The second consideration is to adapt the corporate regime to include and set out performance targets and rewards for climate compliance. These climate friendly targets would then be imparted to the corporation’s internal and external contractual dealings, establishing environmental obligations leading to energy efficient ratings. These contractually reciprocated corporate targets serve as the grassroots preparatory measure for climate action, and as a precedent for forthcoming entities that will work with the corporation. By effecting these clauses, be it by way of environmental compliance officers or by way of contractual administration, a strict expectation will be established for those seeking future work opportunities. A climate premium could also be added to the contract. This would be of a trilateral essence. The climate premium would serve as: (i) a surcharge for committing to less carbon intensive operations; (ii) an insurance charge by the corporation reflecting its commitment to climate action; and, (iii) an incentivising premium that could be reaped by the contracting parties and the shareholder in the event the transaction is executed compliantly with no climate cost incurred. 

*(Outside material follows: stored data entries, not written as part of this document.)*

/-- R151: the station and the fields that a template's words hold, the check being apart from them. -/
def templateRead (ws : List Word) : Nat × DemandBody := templateFields (wordsFrom (templateContents ws))

/-- R151, R186: the words of a template that no field fills; the word that holds the check is filled by it. -/
def templateUnfilled (ws : List Word) : List (Fin 6) :=
  (List.finRange 6).filter (fun j => templateSpare (wordsFrom (templateContents ws)) j && j.val != templateCheckByte.val / 2)

/-! ## Group 0 -/

/-- Every value held in group 0. -/
def allParams : List Param :=
  [.maxPressure, .engageLimit, .prepTimeout, .confirmTime, .settleTime, .adoptionWindow, .slipTolerance, .ratioNum,
    .ratioDen, .cutoutSpeed, .roadPermittedA, .roadPermittedB, .retainA, .retainB, .debounce, .stillnessTime,
    .motionTolerance, .leasePeriod, .rollLimit, .overspeedGrace] ++
  [.overspeedBand, .rollFloorMax, .enginePulses, .pumpPulses, .roadPulses, .pdisOffset, .pdisSpan, .pdisLo, .pdisHi,
    .pintOffset, .pintSpan, .pintLo, .pintHi, .idle, .pumpMax, .gain, .maxStep, .noFlowCeiling, .reserveCeiling,
    .intakeFloor, .recoveryBand, .retreat, .recovery, .reliefLimit, .stillWeight, .movingWeight]

/-- How a value of group 0 is held: a number in a range, a number from idle to pump maximum, yes or no, RETAIN or RELEASE. -/
inductive ParamKind where
  | number (lo hi : Int)
  | idleToMax
  | yesNo
  | retain
  deriving DecidableEq, Repr

/-- The range of each value of group 0 (R4, R29, R57, R76, R93, R112, R117, R133). -/
def paramKind : Param → ParamKind
  | .maxPressure => .number 200 4000
  | .engageLimit => .number 500 1500
  | .prepTimeout => .number 1 30
  | .confirmTime => .number 200 5000
  | .settleTime => .number 50 1000
  | .adoptionWindow => .number 5 120
  | .slipTolerance => .number 2 25
  | .ratioNum => .number 1 1000
  | .ratioDen => .number 1 1000
  | .cutoutSpeed => .number 10 300
  | .roadPermittedA => .yesNo
  | .roadPermittedB => .yesNo
  | .retainA => .retain
  | .retainB => .retain
  | .debounce => .number 2 20
  | .stillnessTime => .number 800 3000
  | .motionTolerance => .number 0 20
  | .leasePeriod => .number 500 5000
  | .rollLimit => .number 50 600
  | .overspeedGrace => .number 200 5000
  | .overspeedBand => .number 10 100
  | .rollFloorMax => .idleToMax
  | .enginePulses => .number 1 250
  | .pumpPulses => .number 1 250
  | .roadPulses => .number 1000 30000
  | .pdisOffset => .number (-100) 0
  | .pdisSpan => .number 500 4000
  | .pdisLo => .number 0 1000
  | .pdisHi => .number 3000 4095
  | .pintOffset => .number (-100) 0
  | .pintSpan => .number 500 4000
  | .pintLo => .number 0 1000
  | .pintHi => .number 3000 4095
  | .idle => .number 500 1000
  | .pumpMax => .number 1200 2800
  | .gain => .number 1 255
  | .maxStep => .number 10 200
  | .noFlowCeiling => .idleToMax
  | .reserveCeiling => .idleToMax
  | .intakeFloor => .number (-100) 200
  | .recoveryBand => .number 5 200
  | .retreat => .number 10 500
  | .recovery => .number 5 200
  | .reliefLimit => .number 500 4000
  | .stillWeight => .number 1 16
  | .movingWeight => .number 1 16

Climate pledging has stratified from an international level to a national and a corporate level. The precipitous nature of climate litigation to enforce climate pledges is an ever-growing phenomenon. Corporations face a financial dichotomy on whether to act immediately or in the future. Corporate shareholders and directors play a direct role in effecting climate pledges and resolving the financial dichotomy. However, the boundaries of these roles are still moulding and remain uncertain. Whilst contractual liability offers a preview of how climate pledges can be effected, climate litigation will cement a concrete viewpoint of how such roles and pledges are realised. This might be achieved in the ongoing ClientEarth v. Board of Directors of Shell should ClientEarth succeed in its claim against Shell’s directors. However, the derivative action sought by ClientEarth is unlikely to succeed per se, as there is a high threshold to exclude the rule in Foss v. Harbottle. The impact of climate pledges remains a matter of wait and see.